These public officials have the funds and a responsibility to either confirm or deny the above findings.
With kind regards,
Oliver K. Manuel

January 3, 2010 9:53 pm

Oliver K. Manuel (21:05:02) :
These public officials have the funds and a responsibility to either confirm or deny the above findings.
The acceptance of these claims are not up to these officials, but to thousands of hard-working scientists [the majority not even American] who have long ago rendered their verdict on this.
“Speaking of attacks, I would take the above [since much of my work has been funded by NASA, etc, and I’m on a NASA panel] as a serious attack on me.”
Thanks, Leif, for the information.

And is this flippant remark how you shrug off the serious attack on me?
Now, “walk across my swimming pool”.

January 3, 2010 9:57 pm

Leif,
1. You see only the surface of stars, yet
2. Proudly display the certainty of one who is convinced that the interior of apples must be red because the surfaces are red!
3. You know the Sun throws away 50,000 billion metric ton of Hydrogen each year, yet
4. Pretend that this “smoke” from the solar furnace is its “fuel.”
5. You address none of the experimental data, yet
6. Claim “they nothing to do with the Hydrogen content of the Universe and the Sun.”
7. You confuse Hydrogen volume in the Universe with Hydrogen abundance, ignoring
8. My earlier note: The visible universe is filled with Hydrogen (H) , but compact, energetic cores of stars and galaxies are mostly Neutrons (N) because
V( H) ≈ 1,000,000,000,000,000 x V(N) = 10^15 x V(N)
Unless you are simply trying to obfuscate Watts Up With That, Leif, please address the experimental data in the paper, “Composition of the solar interior: Information from isotope ratios,”
http://arxiv.org/pdf/astro-ph/0410717v1
With kind regards,
Oliver K. Manuel

January 3, 2010 10:14 pm

Quote: Leif Svalgaard (21:53:31) :
quotes: Oliver K. Manuel (21:05:02) : ‘These public officials have the funds and a responsibility to either confirm or deny the above findings.’
“The acceptance of these claims are not up to these officials, but to thousands of hard-working scientists [the majority not even American] who have long ago rendered their verdict on this.”
“Speaking of attacks, I would take the above [since much of my work has been funded by NASA, etc, and I’m on a NASA panel] as a serious attack on me.”
‘Thanks, Leif, for the information.’
“And is this flippant remark how you shrug off the serious attack on me?”
Now, “walk across my swimming pool”.
Again, Leif, thanks.
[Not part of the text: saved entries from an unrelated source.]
/-- [R85] For every code of 16 to 4079 and every table whose points lie in -640 to 4000: with k = floor(code / 256) and d
= code - 256 k, k is 0 to 15 and d 0 to 255, and the temperature is t[k] plus the floor of (t[k+1] - t[k]) x d / 256;
it lies between the two points, so the clamp to -640..4000 leaves it as it is. -/
def Obligations.InterpolationIsR85 : Prop :=
  ∀ (table : Bank Int 17) (code : Nat), 16 ≤ code → code ≤ 4079 →
    (∀ i, -640 ≤ table.get i ∧ table.get i ≤ 4000) →
    ∃ (k d : Nat) (hk : k ≤ 15), d ≤ 255 ∧ code = 256 * k + d ∧
      let t0 := table.get ⟨k, by omega⟩
      let t1 := table.get ⟨k + 1, by omega⟩
      interpolate table code = t0 + (t1 - t0) * d / 256
      ∧ min t0 t1 ≤ interpolate table code ∧ interpolate table code ≤ max t0 t1
      ∧ -640 ≤ interpolate table code ∧ interpolate table code ≤ 4000

/-- [R101, R102, R105, R106, R130] A budget stage records P_dut, the demand Q (each u times its rating, rounded up), the
allowance A and the scaled flag (A below Q), grants every zone u, or floor(u A / Q) when scaled, marks the limited
ones, and raises C6A exactly when the flag rises. Then: over B the run rises, saturating at 3, and when it reaches 3
with the flag clear the flag is set, BUDGET enters the hold set and C6B is raised; at or below B the run is 0, and at
or below B - floor(B / 16) with the flag set both flag and BUDGET go, with no notice. A hold set that becomes non-
empty while PLAYING sets the hold-requested mark, one that becomes empty clears it; one that becomes empty while HELD
enters PLAYING at the held vector with every clock restarted; anything else moves the set alone. -/
def Obligations.BudgetHoldAndHoldSet : Prop :=
  ∀ (s : State) (cap : PassCapture) (budget pause : Bool) (f : FrameDesc) (p : Nat),
    let b := s.therm.slotBudget
    let put := fun x : BudgetRec => s.setTherm { s.therm with slotBudget := x }
    let e : Exerciser := { s.exer with holdBudget := budget, holdPause := pause }
    let was := s.exer.holdBudget || s.exer.holdPause
    let is := budget || pause
    let beyond := cap.budget < s.pDut
    let under := s.pDut ≤ cap.budget - cap.budget / 16
    let rated := fun z : Fin 6 => match cap.board with | some x => (x.get z).rated | none => 0
    let a := cap.budget - s.pDut
    let q := ((List.finRange 6).map fun z => ((s.therm.zones.get z).u * rated z + 999) / 1000).sum
    let share := fun z : ZoneRec => if q ≤ a then z.u else z.u * a / q
    let granted := s.setTherm { s.therm with
      zones := s.therm.zones.map fun z => { z with granted := share z, limited := decide (share z < z.u) }
      slotBudget := { b with pDutUsed := s.pDut, demand := q, allowance := a, scaled := decide (a < q) } }
    (a < q → b.scaled = false → s.grantStage cap = granted.setNotice (s.notice.countRaise 6))
    ∧ (q ≤ a ∨ b.scaled = true → s.grantStage cap = granted)
    ∧ (beyond → 2 ≤ b.overRun → b.hold = false →
      s.holdStage cap =
        let u := (put { b with overRun := 3, hold := true }).setHolds true s.exer.holdPause
        u.setNotice (u.notice.countRaise 6))
    ∧ (beyond → b.overRun < 2 ∨ b.hold = true →
      s.holdStage cap = put { b with overRun := min 3 (b.overRun + 1) })
    ∧ (¬ beyond → under → b.hold = true →
      s.holdStage cap = (put { b with overRun := 0, hold := false }).setHolds false s.exer.holdPause)
    ∧ (¬ beyond → ¬ under ∨ b.hold = false → s.holdStage cap = put { b with overRun := 0 })
    ∧ (s.exer.state = .playing → was = false → is = true →
      s.setHolds budget pause = s.setExer { e with holdRequested := true })
    ∧ (s.exer.state = .playing → was = true → is = false →
      s.setHolds budget pause = s.setExer { e with holdRequested := false })
    ∧ (s.exer.state = .held → was = true → is = false → s.store.currentFrame = some f → s.exer.position = some p →
      s.setHolds budget pause = s.setExer { e with
        state := .playing, clockAge := Bank.replicate 16 0, vecPeriod := s.exer.timing.period,
        vecOffset := s.exer.timing.offset, strobeDue := true,
        vector := Memory.read s.store.memory ((f.first + p) % 8192) })
    ∧ (was = is ∨ (s.exer.state ≠ .playing ∧ s.exer.state ≠ .held) ∨ (s.exer.state = .held ∧ is = true) →
      s.setHolds budget pause = s.setExer e)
Your comments are indeed revealing.
Normally, I would quickly sink but thanks to “global warming”, I may be able to walk across a swimming pool. It is now 12 F or -11C here.
With kind regards,
Oliver K. Manuel

January 3, 2010 10:50 pm

Oliver K. Manuel (21:57:16) :
Again, Leif, thanks. Your comments are indeed revealing.
And, again, I yield to the superior logic of the greatest scientist of all times, being completely stumped by the impenetrable arguments that seem to have fooled even their author.

January 3, 2010 11:16 pm

Oliver K. Manuel (21:57:16) :
please address the experimental data in the paper, “Composition of the solar interior: Information from isotope ratios,”
I can accept all the experimental data as presented. I have no problem with any of them. Only with the extrapolation you make into non-measured areas. So, now it is your turn. “Walk across my swimming pool”.

January 3, 2010 11:25 pm

Oliver K. Manuel (21:57:16) :
8. My earlier note: The visible universe is filled with Hydrogen (H) ,
So a star that is forming now out of the interstellar medium would consist of hydrogen, right?

tallbloke
January 4, 2010 12:11 am

Leif Svalgaard (19:24:31) :
Leif Svalgaard (18:35:01) :
tallbloke (17:39:54) :
How about addressing the peer reviewed science linked by Oliver?
“I cannot address the links as they make no sense.”
for example, the first link was purporting to prove that H is not abundant in the Sun. The only place I see any hint of discussion of this is this passage “Fractionation that enriches lighter nuclei at the solar surface can accommodate these conclusions and the occurrence of high abundances of H, He …”
This is no demonstration at all. If the Sun was 91% H to begin with [as all other stars are, being formed from interstellar gas of that composition], you could still have fractionation of all the rest without impacting the 91%.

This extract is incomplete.